The final version of this paragraph uses the language submitted on the correction document by Charles Lee, except that Lee retained Pickering’s sentence about executive discretion, placing it at the end of the paragraph, while the final version does not.[back]
6.At this point Pickering’s draft contains the following additional text: “But in the case of a treaty, if there be any grounds for an impeachment, they will probably be found in the instrument itself. If at any time a treaty should present such grounds; and it should have been so pronounced by the House of Representatives; and a further enquiry should be necessary to discover the culpable person, or the degree of his offence; there being then a declared and ascertained object; I should deem it to be the duty of the President to furnish all the evidence which could be derived from the papers in his possession.
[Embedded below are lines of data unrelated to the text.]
theorem keep_pushTap (KR : KeepRegs P) (Ko : KeepOut P) (KF : KeepFlt P) (Kg : KeepLog P) (KS : KeepSpn P) (Kh : KeepChan P) (Kp : KeepCap P) (Kk : KeepGaps P) (Kl : KeepLnk P) {s : State} {n : Nat} {v : TapVal}
    (hP : P s)  : P (State.pushTap s n v) := by
  unfold State.pushTap
  extract_lets x0 x1 x2 x3 x4
  try clear_value x0
  try clear_value x1
  try clear_value x2
  have k3 : P x3 := by
    unfold x3
    repeat' first
      | with_reducible assumption
      | with_reducible refine Kh.setCh _ _ _ ?_
  try clear_value x3
  have k4 : P x4 := by
    unfold x4
    repeat' first
      | with_reducible assumption
      | with_reducible refine keep_showOut KR ?_
      | split
  try clear_value x4
  repeat' first
    | with_reducible assumption
    | with_reducible refine keep_levelForward KR Ko KF Kg KS Kp Kk Kl ?_

theorem keep_noteSat (KR : KeepRegs P) (KF : KeepFlt P) (Kg : KeepLog P) {s : State} {n : Nat} {already : Bool} {sat : Bool}
    (hP : P s)  : P (State.noteSat s n already sat) := by
  unfold State.noteSat
  repeat' first
    | with_reducible assumption
    | with_reducible refine keep_raise KR KF Kg ?_
    | split

theorem keep_setSwCount (Kh : KeepChan P) {s : State} {n : Nat} {w : Nat} {k : Nat}
    (hP : P s)  : P (State.setSwCount s n w k) := by
  unfold State.setSwCount
  extract_lets x0 x1
  try clear_value x0
  try clear_value x1
  repeat' first
    | with_reducible assumption
    | with_reducible refine Kh.setCh _ _ _ ?_

theorem keep_swEval (Kh : KeepChan P) {s : State} {n : Nat} {w : Nat} {name : Nat} {wide : Int} {q : Nat}
    (hP : P s)  : P (State.swEval s n w name wide q) := by
  unfold State.swEval
  extract_lets x0 x1 x2 x3 x4 x5 x6 x7 x8
  try clear_value x0
  try clear_value x1
  try clear_value x2
  have k3 : ∀ (s : State) a0, P s → P (x3 s a0) := by
    intro s a0 h
    unfold x3
    repeat' first
      | with_reducible assumption
      | with_reducible refine keep_setSwCount Kh ?_
      | with_reducible refine Kh.setCh _ _ _ ?_
  try clear_value x3
  try clear_value x4
  have k5 : P x5 := by
    unfold x5
    repeat' first
      | with_reducible assumption
      | with_reducible refine keep_setSwCount Kh ?_
  try clear_value x5
  try clear_value x6
  try clear_value x7
  try clear_value x8
  repeat' first
    | with_reducible assumption
    | with_reducible refine k3 _ _  ?_
    | with_reducible refine keep_setSwCount Kh ?_
    | split

theorem keep_driveSw (Ko : KeepOut P) {s : State} {n : Nat} {w : Nat}
    (hP : P s)  : P (State.driveSw s n w) := by
  unfold State.driveSw
  repeat' first
    | with_reducible assumption
    | with_reducible refine keep_emit Ko ?_
    | (with_reducible refine keep_forEach ?_ ?_)
    | (intro s x hx)
    | split

theorem keep_swChange (KR : KeepRegs P) (Ko : KeepOut P) (KF : KeepFlt P) (KM : KeepMem P) (Kg : KeepLog P) (KS : KeepSpn P) (Kb : KeepStr P) (Kp : KeepCap P) (Kk : KeepGaps P) (Kl : KeepLnk P) {s : State} {n : Nat} {w : Nat} {dst : Bool} {name : Nat} {wide : Int} {q : Nat}
    (hP : P s)  : P (State.swChange s n w dst name wide q) := by
  unfold State.swChange
  extract_lets x0 x1 x2 x3 x4
  try clear_value x0
  try clear_value x1
  have k2 : P x2 := by
    unfold x2
    repeat' first
      | with_reducible assumption
      | with_reducible refine keep_setFld KR ?_
      | with_reducible refine keep_bump KR ?_
  try clear_value x2
  have k3 : P x3 := by
    unfold x3
    repeat' first
      | with_reducible assumption
      | with_reducible refine keep_driveSw Ko ?_
  try clear_value x3
  have k4 : P x4 := by
    unfold x4
    repeat' first
      | with_reducible assumption
      | with_reducible refine keep_capEvent KR Ko KF Kg KS Kp Kk Kl ?_
  try clear_value x4
  repeat' first
    | with_reducible assumption
    | with_reducible refine keep_raise KR KF Kg ?_
    | with_reducible refine keep_recordCh KR Ko KF KM Kg Kb ?_
    | split

theorem keep_swCheck (KR : KeepRegs P) (Ko : KeepOut P) (KF : KeepFlt P) (KM : KeepMem P) (Kg : KeepLog P) (KS : KeepSpn P) (Kh : KeepChan P) (Kb : KeepStr P) (Kp : KeepCap P) (Kk : KeepGaps P) (Kl : KeepLnk P) {s : State} {n : Nat} {w : Nat}
    (hP : P s)  : P (State.swCheck s n w) := by
  unfold State.swCheck
  extract_lets x0 x1 x2 x3 x4 x5 x6 x7
  try clear_value x0
  try clear_value x1
  have k2 : P x2 := by
    unfold x2
    repeat' first
      | with_reducible assumption
      | with_reducible refine keep_setFld KR ?_
  try clear_value x2
  have k3 : P x3 := by
    unfold x3
    repeat' first
      | with_reducible assumption
      | with_reducible refine keep_raise KR KF Kg ?_
  try clear_value x3
  try clear_value x4
  try clear_value x5
  have k6 : P x6 := by
    unfold x6
    repeat' first
      | with_reducible assumption
      | with_reducible refine Kh.setCh _ _ _ ?_
  try clear_value x6
  try clear_value x7
  repeat' first
    | with_reducible assumption
    | with_reducible refine keep_swChange KR Ko KF KM Kg KS Kb Kp Kk Kl ?_
    | split

theorem keep_statClose (Kh : KeepChan P) {s : State} {n : Nat} {byStop : Bool} {byNblk : Bool}
    (hP : P s)  : P (State.statClose s n byStop byNblk) := by
  unfold State.statClose
  extract_lets x0 x1 x2 x3
  try clear_value x0
  try clear_value x1
  try clear_value x2
  try clear_value x3
  repeat' first
    | with_reducible assumption
    | with_reducible refine Kh.setCh _ _ _ ?_
    | split

theorem keep_statOutput (Kh : KeepChan P) {s : State} {n : Nat} {idx : Nat} {name : Nat} {v : Int} {q : Nat}
    (hP : P s)  : P (State.statOutput s n idx name v q) := by
  unfold State.statOutput
  extract_lets x0 x1 x2 x3 x4 x5 x6 x7
  try clear_value x0
  try clear_value x1
  try clear_value x2
  try clear_value x3
  try clear_value x4
  try clear_value x5
  try clear_value x6
  have k7 : P x7 := by
    unfold x7
    repeat' first
      | with_reducible assumption
      | with_reducible refine Kh.setCh _ _ _ ?_
  try clear_value x7
  repeat' first
    | with_reducible assumption
    | with_reducible refine keep_statClose Kh ?_
    | split

theorem keep_putOutput (KR : KeepRegs P) (Ko : KeepOut P) (KF : KeepFlt P) (Kg : KeepLog P) (KS : KeepSpn P) (Kh : KeepChan P) (Kp : KeepCap P) (Kk : KeepGaps P) (Kl : KeepLnk P) {s : State} {n : Nat} {r : SlotReady} {wide : Int} {sc : Int} {q : Nat}
    (hP : P s)  : P (State.putOutput s n r wide sc q) := by
  unfold State.putOutput
  extract_lets x0 x1 x2 x3 x4
  try clear_value x0
  try clear_value x1
  have k2 : P x2 := by
    unfold x2
    repeat' first
      | with_reducible assumption
      | with_reducible refine Kh.setCh _ _ _ ?_
  try clear_value x2
  have k3 : P x3 := by
    unfold x3
    repeat' first
      | with_reducible assumption
      | with_reducible refine keep_swEval Kh ?_
      | (with_reducible refine keep_forEach ?_ ?_)
      | (intro s x hx)
  try clear_value x3
  have k4 : P x4 := by
    unfold x4
    repeat' first
      | with_reducible assumption
      | with_reducible refine keep_pushTap KR Ko KF Kg KS Kh Kp Kk Kl ?_
  try clear_value x4
  repeat' first
    | with_reducible assumption
    | with_reducible refine keep_statOutput Kh ?_
    | split

theorem keep_stages34 (Kh : KeepChan P) {s : State} {n : Nat} {r : SlotReady}
    (hP : P s)  : P (State.stages34 s n r).1 := by
  unfold State.stages34
  extract_lets x0 x1 x2 x3 x4 x5 x6 x7
  try clear_value x0
  try clear_value x1
  try clear_value x2
  have k3 : P x3 := by
    unfold x3
    repeat' first
      | with_reducible assumption
      | with_reducible refine Kh.setCh _ _ _ ?_
  try clear_value x3
  try clear_value x4
  try clear_value x5
  try clear_value x6
  try clear_value x7
  repeat' first
    | with_reducible assumption
    | with_reducible refine Kh.setCh _ _ _ ?_
    | split
    | dsimp only

theorem keep_chainOutput (KR : KeepRegs P) (Ko : KeepOut P) (KF : KeepFlt P) (Kg : KeepLog P) (KS : KeepSpn P) (Kh : KeepChan P) (Kp : KeepCap P) (Kk : KeepGaps P) (Kl : KeepLnk P) {s : State} {n : Nat}
    (hP : P s)  : P (State.chainOutput s n) := by
  unfold State.chainOutput
  extract_lets x
  clear_value x
  split
  · exact hP
  · rename_i r rest _
    extract_lets s1 s2
    have k1 : P s1 := Kh.setCh _ _ _ hP
    clear_value s1
    have k2 : P s2 := by
      unfold s2
      split
      · exact keep_raise KR KF Kg k1
      · exact k1
    clear_value s2
    split
    rename_i z s3 y fl sat e
    have k3 : P s3 := by
      split at e
      · injection e with e; exact e ▸ k2
      · exact keep_fst e (keep_stages34 Kh k2)
    have k4 : P (s3.noteSat n r.sat sat) := keep_noteSat KR KF Kg k3
    dsimp only
    split
    · split <;> exact keep_putOutput KR Ko KF Kg KS Kh Kp Kk Kl k4
    · split <;> exact keep_putOutput KR Ko KF Kg KS Kh Kp Kk Kl k4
Or if information to any other point should be judged necessary, and that point were specified, the President would know what communications it would be proper to make.”[back]
7.The remainder of this sentence does not appear in Pickering’s initial draft, but the addition was suggested in one of his corrections.[back]
8.Instead of the preceding text, Pickering wrote in his draft, “It is the construction which perfectly agrees with the numerous declarations of the framers of the constitution, in the several State Conventions, when these were deliberating on its adoption; and with the opinions of the Conventions themselves, some of whom objected to the Constitution.”[back]
9.Pickering’s draft adds at this point “for such were the amendments proposed in some Conventions to this part of the Constitution.”[back]
10.The preceding sentence was phrased quite differently in Pickering’s initial draft, but the content was essentially the same. The final language was taken from one of Pickering’s corrections to the draft.[back]
11.The preceding part of this paragraph alters the phrasing but not the meaning of Pickering’s original draft. It follows the language suggested in one of Pickering’s corrections but omits two clauses that were placed after “no light” in that correction: “As the resolution of the House assigns no reason for the call: As the papers respecting the negociation of treaties ordinarily pertain only to the President & Senate, by whom they are made.”[back]
The remaining text of the paragraph replaces Pickering’s initial conclusion, which read: “and as no object for the call is expressed in the Resolution of the House: I feel the obligation I am under, to preserve the Constitution in its purity, too strongly to yield to your request.” Lee wrote on the draft an alternative: “it becomes impossible for me to comply with your request.” Pickering’s correction offered a third unused alternative: “A sense of duty compels me to withhold the papers which are the subject of your request.”